──────── Entries provided
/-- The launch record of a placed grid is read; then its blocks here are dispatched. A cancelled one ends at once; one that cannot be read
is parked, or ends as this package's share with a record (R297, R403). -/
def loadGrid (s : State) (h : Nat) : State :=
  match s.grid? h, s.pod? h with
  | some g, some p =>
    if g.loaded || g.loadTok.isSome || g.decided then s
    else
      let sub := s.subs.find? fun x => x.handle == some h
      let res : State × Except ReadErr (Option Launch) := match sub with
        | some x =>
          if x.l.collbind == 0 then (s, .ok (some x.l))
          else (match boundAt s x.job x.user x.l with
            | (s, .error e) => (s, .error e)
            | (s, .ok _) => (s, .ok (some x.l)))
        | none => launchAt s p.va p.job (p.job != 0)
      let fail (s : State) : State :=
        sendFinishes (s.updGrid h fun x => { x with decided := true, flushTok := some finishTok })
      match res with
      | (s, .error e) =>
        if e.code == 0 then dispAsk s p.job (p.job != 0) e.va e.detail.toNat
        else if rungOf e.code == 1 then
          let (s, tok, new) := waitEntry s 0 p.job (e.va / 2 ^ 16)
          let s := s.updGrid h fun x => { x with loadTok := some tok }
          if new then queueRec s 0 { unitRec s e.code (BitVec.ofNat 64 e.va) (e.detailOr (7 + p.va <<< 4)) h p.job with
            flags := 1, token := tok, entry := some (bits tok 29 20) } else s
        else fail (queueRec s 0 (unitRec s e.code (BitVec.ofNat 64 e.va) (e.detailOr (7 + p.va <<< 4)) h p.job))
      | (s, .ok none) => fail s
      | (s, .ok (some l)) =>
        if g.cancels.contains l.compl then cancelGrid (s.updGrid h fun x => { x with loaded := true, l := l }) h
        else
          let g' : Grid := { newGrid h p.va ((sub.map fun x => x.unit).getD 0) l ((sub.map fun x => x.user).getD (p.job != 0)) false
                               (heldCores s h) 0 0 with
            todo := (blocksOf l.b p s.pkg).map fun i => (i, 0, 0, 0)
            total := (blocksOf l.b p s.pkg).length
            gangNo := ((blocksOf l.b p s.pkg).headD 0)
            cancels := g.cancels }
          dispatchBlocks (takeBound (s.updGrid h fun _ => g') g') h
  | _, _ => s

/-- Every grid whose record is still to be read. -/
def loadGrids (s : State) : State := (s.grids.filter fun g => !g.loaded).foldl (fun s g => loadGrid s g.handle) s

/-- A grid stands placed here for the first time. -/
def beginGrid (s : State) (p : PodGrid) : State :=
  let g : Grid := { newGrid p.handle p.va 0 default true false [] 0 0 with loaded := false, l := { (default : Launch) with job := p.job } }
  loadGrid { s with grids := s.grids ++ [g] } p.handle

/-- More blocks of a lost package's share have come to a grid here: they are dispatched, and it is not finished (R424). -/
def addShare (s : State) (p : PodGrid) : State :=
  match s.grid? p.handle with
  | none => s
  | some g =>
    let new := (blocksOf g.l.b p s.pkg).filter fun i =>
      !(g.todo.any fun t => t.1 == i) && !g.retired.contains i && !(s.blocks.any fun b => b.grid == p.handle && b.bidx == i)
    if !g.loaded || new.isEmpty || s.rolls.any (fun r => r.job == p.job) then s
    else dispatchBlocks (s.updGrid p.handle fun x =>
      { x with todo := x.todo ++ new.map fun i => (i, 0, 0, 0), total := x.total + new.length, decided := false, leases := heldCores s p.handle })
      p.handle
────────────────
──────── Entries provided
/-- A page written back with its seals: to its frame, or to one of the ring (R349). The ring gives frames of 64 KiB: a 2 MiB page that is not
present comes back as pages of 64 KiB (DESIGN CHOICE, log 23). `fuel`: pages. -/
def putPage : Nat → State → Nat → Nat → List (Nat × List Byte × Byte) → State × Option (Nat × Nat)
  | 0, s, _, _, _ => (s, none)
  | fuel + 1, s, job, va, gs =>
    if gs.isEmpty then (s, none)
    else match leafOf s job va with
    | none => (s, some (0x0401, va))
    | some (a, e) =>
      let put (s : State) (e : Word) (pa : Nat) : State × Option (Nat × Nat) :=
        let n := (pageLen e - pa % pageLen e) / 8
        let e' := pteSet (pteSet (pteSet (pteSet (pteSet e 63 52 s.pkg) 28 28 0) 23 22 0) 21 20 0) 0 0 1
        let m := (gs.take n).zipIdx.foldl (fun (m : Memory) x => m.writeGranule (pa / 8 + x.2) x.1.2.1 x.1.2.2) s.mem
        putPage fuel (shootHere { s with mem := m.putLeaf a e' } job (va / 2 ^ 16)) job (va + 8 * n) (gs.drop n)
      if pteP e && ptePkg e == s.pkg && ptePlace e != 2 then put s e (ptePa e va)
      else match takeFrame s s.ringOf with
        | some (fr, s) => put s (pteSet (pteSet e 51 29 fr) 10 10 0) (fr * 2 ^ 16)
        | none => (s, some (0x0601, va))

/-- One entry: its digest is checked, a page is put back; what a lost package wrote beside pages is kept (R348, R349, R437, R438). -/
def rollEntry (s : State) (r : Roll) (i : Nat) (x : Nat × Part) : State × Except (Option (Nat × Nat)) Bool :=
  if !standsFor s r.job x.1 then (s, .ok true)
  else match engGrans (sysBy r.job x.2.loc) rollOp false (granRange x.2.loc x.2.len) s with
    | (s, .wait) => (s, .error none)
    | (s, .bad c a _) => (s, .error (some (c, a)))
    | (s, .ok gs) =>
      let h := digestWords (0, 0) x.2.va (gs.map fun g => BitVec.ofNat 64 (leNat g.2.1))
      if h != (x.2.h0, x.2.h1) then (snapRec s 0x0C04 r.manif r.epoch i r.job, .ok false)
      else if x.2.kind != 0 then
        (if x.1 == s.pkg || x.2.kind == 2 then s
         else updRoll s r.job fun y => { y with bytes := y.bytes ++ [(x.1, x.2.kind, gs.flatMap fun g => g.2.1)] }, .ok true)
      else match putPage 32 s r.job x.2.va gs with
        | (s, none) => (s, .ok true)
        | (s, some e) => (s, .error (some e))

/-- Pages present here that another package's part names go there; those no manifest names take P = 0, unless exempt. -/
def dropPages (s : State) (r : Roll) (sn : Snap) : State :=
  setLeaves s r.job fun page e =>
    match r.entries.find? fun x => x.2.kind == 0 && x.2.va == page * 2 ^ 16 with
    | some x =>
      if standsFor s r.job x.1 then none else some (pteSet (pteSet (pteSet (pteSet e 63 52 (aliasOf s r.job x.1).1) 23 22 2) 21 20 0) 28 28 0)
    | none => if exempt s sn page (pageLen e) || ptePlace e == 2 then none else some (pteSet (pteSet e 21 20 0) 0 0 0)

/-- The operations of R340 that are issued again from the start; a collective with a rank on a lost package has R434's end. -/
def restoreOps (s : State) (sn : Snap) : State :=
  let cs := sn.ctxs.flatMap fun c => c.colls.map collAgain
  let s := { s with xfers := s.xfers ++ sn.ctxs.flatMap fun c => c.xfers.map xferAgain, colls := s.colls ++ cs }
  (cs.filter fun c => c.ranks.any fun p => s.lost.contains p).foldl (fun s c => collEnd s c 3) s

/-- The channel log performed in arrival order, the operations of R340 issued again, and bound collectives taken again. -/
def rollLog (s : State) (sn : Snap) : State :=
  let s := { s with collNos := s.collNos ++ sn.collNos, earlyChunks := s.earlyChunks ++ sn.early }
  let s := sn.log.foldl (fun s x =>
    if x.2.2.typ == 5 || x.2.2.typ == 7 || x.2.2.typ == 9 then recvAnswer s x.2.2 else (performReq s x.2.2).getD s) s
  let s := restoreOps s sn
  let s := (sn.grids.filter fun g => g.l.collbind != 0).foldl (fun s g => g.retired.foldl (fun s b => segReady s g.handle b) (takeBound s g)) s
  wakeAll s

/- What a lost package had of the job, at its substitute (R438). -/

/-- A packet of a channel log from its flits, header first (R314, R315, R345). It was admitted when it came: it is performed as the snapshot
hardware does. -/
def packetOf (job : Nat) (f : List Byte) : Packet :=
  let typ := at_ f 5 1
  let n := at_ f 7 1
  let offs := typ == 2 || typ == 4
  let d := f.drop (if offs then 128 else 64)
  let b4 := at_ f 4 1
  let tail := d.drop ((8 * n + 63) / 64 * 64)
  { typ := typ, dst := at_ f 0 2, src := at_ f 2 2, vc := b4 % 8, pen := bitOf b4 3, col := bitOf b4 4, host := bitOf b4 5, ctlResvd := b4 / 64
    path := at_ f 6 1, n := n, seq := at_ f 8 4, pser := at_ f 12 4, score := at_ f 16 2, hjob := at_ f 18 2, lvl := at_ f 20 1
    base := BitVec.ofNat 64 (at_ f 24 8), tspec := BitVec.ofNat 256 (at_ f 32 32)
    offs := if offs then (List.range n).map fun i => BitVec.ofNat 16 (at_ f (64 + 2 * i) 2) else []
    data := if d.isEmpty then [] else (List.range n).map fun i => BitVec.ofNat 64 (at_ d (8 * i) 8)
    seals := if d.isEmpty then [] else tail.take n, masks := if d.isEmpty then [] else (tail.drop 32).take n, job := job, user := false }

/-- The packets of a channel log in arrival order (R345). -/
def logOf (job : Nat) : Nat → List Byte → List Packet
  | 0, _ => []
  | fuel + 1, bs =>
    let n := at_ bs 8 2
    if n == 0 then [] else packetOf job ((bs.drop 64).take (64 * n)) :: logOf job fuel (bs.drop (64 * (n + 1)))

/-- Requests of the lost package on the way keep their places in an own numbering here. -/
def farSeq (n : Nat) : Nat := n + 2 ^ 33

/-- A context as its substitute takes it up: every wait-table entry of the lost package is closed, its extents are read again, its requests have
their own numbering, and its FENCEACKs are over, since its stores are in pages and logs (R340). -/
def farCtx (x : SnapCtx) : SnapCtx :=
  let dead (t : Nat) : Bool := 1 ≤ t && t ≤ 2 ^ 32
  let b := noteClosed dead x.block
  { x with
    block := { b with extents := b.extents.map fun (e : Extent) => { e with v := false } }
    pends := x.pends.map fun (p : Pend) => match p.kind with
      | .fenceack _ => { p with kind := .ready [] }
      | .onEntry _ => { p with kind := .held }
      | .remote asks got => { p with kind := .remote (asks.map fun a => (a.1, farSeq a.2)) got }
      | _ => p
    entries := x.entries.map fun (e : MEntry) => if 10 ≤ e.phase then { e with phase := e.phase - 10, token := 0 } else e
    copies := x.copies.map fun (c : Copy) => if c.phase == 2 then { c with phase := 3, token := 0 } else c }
────────────────
──────── Entries provided
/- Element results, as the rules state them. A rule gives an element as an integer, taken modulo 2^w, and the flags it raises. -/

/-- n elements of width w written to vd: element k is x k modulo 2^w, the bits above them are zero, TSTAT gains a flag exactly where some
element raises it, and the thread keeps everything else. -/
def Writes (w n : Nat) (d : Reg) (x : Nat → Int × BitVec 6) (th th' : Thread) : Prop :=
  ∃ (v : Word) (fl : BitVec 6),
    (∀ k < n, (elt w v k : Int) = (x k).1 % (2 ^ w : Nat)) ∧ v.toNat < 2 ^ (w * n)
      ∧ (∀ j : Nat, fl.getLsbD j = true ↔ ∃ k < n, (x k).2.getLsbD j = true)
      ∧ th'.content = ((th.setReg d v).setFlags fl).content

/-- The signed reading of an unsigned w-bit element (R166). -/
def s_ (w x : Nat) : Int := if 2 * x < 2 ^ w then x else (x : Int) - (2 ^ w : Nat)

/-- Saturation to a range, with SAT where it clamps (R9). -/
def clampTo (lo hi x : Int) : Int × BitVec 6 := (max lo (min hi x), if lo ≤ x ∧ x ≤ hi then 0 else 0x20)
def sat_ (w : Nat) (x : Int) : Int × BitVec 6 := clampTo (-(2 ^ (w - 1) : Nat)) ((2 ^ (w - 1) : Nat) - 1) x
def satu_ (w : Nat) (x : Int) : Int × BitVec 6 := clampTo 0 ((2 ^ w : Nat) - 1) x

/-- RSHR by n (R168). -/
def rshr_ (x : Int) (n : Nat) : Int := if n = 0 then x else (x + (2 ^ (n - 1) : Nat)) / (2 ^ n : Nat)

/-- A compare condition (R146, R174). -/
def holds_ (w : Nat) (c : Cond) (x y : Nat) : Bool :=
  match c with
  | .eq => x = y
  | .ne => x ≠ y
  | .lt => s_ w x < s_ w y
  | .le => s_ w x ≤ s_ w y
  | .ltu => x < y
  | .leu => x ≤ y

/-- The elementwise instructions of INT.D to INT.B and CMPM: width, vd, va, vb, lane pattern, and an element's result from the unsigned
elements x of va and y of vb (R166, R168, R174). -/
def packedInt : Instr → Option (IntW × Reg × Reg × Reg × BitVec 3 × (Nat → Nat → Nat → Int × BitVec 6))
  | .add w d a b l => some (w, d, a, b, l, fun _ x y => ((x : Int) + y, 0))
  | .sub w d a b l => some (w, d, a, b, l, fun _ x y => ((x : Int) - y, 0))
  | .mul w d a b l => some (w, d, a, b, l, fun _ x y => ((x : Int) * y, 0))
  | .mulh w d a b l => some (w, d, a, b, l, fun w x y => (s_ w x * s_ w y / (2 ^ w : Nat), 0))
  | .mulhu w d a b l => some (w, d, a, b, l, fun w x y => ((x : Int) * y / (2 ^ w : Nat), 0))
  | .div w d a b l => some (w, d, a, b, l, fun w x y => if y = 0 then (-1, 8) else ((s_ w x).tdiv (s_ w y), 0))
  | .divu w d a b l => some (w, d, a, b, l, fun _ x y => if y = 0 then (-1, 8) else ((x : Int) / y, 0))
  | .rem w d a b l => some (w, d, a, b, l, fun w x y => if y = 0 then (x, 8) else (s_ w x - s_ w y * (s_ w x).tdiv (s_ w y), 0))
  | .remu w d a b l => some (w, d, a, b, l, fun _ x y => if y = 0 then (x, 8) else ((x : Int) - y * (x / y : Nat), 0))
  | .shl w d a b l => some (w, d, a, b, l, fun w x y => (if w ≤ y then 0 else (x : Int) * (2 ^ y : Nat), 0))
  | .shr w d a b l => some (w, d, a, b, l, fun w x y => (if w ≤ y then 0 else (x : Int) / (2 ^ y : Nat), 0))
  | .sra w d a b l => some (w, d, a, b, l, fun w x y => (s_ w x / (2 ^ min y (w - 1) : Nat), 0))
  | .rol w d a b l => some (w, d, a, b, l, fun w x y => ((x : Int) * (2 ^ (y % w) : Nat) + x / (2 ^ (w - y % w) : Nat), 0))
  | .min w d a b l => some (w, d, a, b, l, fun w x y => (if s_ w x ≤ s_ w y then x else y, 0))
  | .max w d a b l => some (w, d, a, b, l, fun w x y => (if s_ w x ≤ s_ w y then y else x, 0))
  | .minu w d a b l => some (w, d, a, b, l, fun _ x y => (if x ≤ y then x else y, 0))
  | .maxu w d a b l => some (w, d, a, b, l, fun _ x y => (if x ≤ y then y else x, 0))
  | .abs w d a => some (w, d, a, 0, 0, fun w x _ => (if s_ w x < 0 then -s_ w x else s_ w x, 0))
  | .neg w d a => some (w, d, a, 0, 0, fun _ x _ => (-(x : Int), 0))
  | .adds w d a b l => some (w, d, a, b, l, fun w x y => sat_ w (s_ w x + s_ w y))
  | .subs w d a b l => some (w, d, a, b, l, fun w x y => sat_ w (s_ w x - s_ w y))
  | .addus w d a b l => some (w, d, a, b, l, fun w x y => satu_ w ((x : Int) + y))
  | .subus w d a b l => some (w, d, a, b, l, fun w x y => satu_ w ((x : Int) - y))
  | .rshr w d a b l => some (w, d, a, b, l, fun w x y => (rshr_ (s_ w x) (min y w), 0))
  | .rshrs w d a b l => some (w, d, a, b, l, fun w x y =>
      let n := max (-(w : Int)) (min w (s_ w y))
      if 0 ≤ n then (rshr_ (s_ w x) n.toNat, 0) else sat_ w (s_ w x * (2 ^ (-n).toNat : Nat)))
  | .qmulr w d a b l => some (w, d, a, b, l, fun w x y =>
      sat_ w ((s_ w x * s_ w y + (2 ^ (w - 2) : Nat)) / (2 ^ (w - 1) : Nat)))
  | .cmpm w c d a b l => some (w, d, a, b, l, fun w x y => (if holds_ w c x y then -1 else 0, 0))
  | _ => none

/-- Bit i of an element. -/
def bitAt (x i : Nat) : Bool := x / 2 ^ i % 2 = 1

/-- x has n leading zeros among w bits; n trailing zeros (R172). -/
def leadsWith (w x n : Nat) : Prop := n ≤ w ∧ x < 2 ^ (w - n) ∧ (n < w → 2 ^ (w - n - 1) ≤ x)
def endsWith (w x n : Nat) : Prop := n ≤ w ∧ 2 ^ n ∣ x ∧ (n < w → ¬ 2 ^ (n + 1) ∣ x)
────────────────
_Exercise prompt_:
Read the data above. Pull out each line in which the string "filter" appears.

_Answer box_:
def loadGrids (s : State) : State := (s.grids.filter fun g => !g.loaded).foldl (fun s g => loadGrid s g.handle) s
    let new := (blocksOf g.l.b p s.pkg).filter fun i =>
  (cs.filter fun c => c.ranks.any fun p => s.lost.contains p).foldl (fun s c => collEnd s c 3) s
  let s := (sn.grids.filter fun g => g.l.collbind != 0).foldl (fun s g => g.retired.foldl (fun s b => segReady s g.handle b) (takeBound s g)) s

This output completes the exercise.